[MUSIC INTERVIEW] KATAKLYSM Interview

 

For a generation of people this year is one of the most unusual times that they will ever have in their lives. Now Canadian death metal merchants Kataklysm have delivered an album that is basically a soundtrack for the period of time we are in.

As I discover while chatting to frontman Maurizio Iacono that was not the design. He is as surprised as anyone at just how well this album encompasses what we are all experiencing. “Exactly, have you seen what is going on around you?” says Iacono with a strong laugh as we talk about the album’s soundtrack feeling. “The record was actually written last year, we actually started to write it about August of last year. We worked through for about four or five months and then by about December it was done.”

“I don’t know, man. I felt very filthy and very aggressive and I had a very dark outlook on things,” he continues as we begin to explore the topic even more. “That was last year so imagine now. I was feeling pretty shitty and I felt like I wanted to take the reins on this album and wanted to take it where it needed to go. I talked to my guitarist J.F. who is also the producer of the band. I told him to come up to Chicago, where I was living at the time and I said ‘I want to get this done… but I have a direction.’ Then when we started working on it we just went back and forth, because he is from Texas, and as we did that it just flowed like water… it was really easy as far as the idea went. Of course we worked hard on the album but it was just one of those things I needed.”

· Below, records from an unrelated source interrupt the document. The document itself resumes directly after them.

/-! ### Media -/

/-- A message to engine 0: operation, process, descriptor at 0x20000, a counter reference and delta 1. -/
def mediaMessage (op bad proc desc : Nat) : List Byte :=
  image [(16, 0), (1, op), (3, bad), (4, proc), (8, desc), (8, (refMake 0 0 0x20000001#32 16).toNat), (8, 1), (16, 0)]

/-- A picture of 64 × 64 in 4:2:0, 8 bits, with pitch 128; the same with a reserved byte, and of no rows. -/
def mediaDescriptor (rsvd height : Nat) : List Byte :=
  image [(1, 0), (1, 0), (1, 8), (1, 1), (1, 0), (1, 0), (2, rsvd), (4, 64), (4, height), (8, 0x20000), (8, 0), (8, 0x20000),
    (4, 128), (84, 0)]

def mediaState (msg desc : List Byte) : State :=
  { served (.media 0) msg with
    mem := Sparse.putList Memory.unlisted (Sparse.putList Memory.unlisted [] testPort.ring msg) 0x200000 desc }

theorem witness_MediaJobs :
    let sound : List Byte → Bool := fun b => natAt b 17 3 == 0 && natAt b 48 16 == 0 && decide (natAt b 40 8 < 2 ^ 63) &&
      mediaCtrOk (BitVec.ofNat 64 (natAt b 32 8))
    let names : State → List Byte → Landed → Bool := fun u b m =>
      (u.proc (mediaJob 0 b m).proc).isSome && decide (m.cls < 2) && m.sender == 0#32
    let full : State → List Byte → Landed → (MediaJob → Bool) → Bool := fun u b m p =>
      match (u.readImage 0 (mediaJob 0 b m).proc false (natAt b 24 8) 128).2 with
      | .ok l => p { mediaJob 0 b m with image := l }
      | .error _ => false
    let unread : State → List Byte → Landed → Bool := fun u b m => !full u b m fun _ => true
    let at' : List Byte → List Byte → (State → List Byte → Landed → Bool) → Bool := fun b d p =>
      took (mediaState b d) (.media 0) p
    at' (mediaMessage 0 0 0x10000101 0x20000) (mediaDescriptor 0 64) (fun u b m => names u b m && sound b &&
      full u b m fun j => !j.malformed && !j.unsupported && j.refs == 0) = true ∧
    at' (mediaMessage 0 0 0x10000101 0x20000) (mediaDescriptor 1 64) (fun u b m => names u b m && sound b &&
      full u b m (·.malformed)) = true ∧
    at' (mediaMessage 0 0 0x10000101 0x20000) (mediaDescriptor 0 0) (fun u b m => names u b m && sound b &&
      full u b m fun j => !j.malformed && j.unsupported) = true ∧
    at' (mediaMessage 0 1 0x10000101 0x20000) [] (fun u b m => names u b m && !sound b && full u b m fun _ => true) = true ∧
    at' (mediaMessage 0 1 0x10000101 0x50000) [] (fun u b m => names u b m && !sound b && unread u b m) = true ∧
    at' (mediaMessage 0 0 0x10000101 0x50000) [] (fun u b m => names u b m && sound b && unread u b m) = true ∧
    at' (mediaMessage 0 0 0 0x20000) [] (fun u b m => !names u b m) = true ∧
    (mediaState (mediaMessage 0 0 0 0) []).mediaHead 0 = some 0 ∧ (mediaState (mediaMessage 1 0 0 0) []).mediaHead 0 = some 1 ∧
    (mediaState (mediaMessage 2 0 0 0) []).mediaHead 0 = some 2 ∧ State.reset.mediaHead 0 = none := by decide +kernel

/-- Streams: an empty one can be read, and one of 64 bytes at 0x90000 cannot. -/
theorem witness_MediaStreams :
    let desc : Nat → Nat → List Byte := fun bs n =>
      image [(1, 0), (1, 0), (1, 8), (1, 1), (1, 2), (1, 0), (2, 0), (4, 16), (4, 1), (8, bs), (8, n), (8, 0x20000), (4, 128),
        (84, 0)]
    let reads : Nat → Nat → Option (List Byte) := fun bs n =>
      match ((mediaState [] (desc bs n)).readImage 0 testProc.hdl false bs n).2 with
      | .ok l => some l
      | .error _ => none
    reads 0x20000 0 = some [] ∧ reads 0x90000 64 = none ∧
    (let j : MediaJob := ⟨0, 1, 0#32, testProc.hdl, 0#64, 0#64, 0#64, desc 0 0, [], 0, 0, 0, none⟩
     j.conform = true ∧ ({ j with image := (desc 0 0).set 4 0#8 } : MediaJob).conform = false) := by decide +kernel

/-- A running job of engine 0 of a picture of 16 × 1 whose counter is cell 16 of team 7. -/
def mediaRunning (op hook refs made : Nat) : MediaJob :=
  ⟨0, op, 0#32, 0x10000101#32, 0x20000#64, refMake 0 0 0x20000001#32 16, 1#64,
    image [(1, 0), (1, 0), (1, 8), (1, 1), (1, hook), (1, 0), (2, 0), (4, 16), (4, 1), (8, 0x20000), (8, 0), (8, 0x20000),
      (4, 128), (4, 0), (8, refs), (8, 0), (64, 0)], [], 0, made, 0, none⟩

Hearing that the discussion turns to just how important song-writing is to Iacono. “I see song-writing as a therapeutic thing,” he says. “I needed this for therapy and I just went in there like it was a punching-bag and we made this record.

As we talk more about it Iacono happily talks about the ‘ideas’ that we really wanted to have come through on Unconquered. “I was having some experiences,” says Iacono slowly. “And those experiences were of a personal nature also in a business aspect. It was just all very negative and I had built so much anger inside of me that I just needed to release it and that was the idea was behind that. That idea was to go into lyrical content and this album is very Machiavellian, it is very Count of Monte Christo. It is like you are getting into a position where you are going to be hit and then you plan your revenge… that is very much what the album is about. Then there are also some songs on here about the aftermath… they are more reflective and sentimental. They have a very different approach. The album itself does have a very uplifting and positive message in the end.”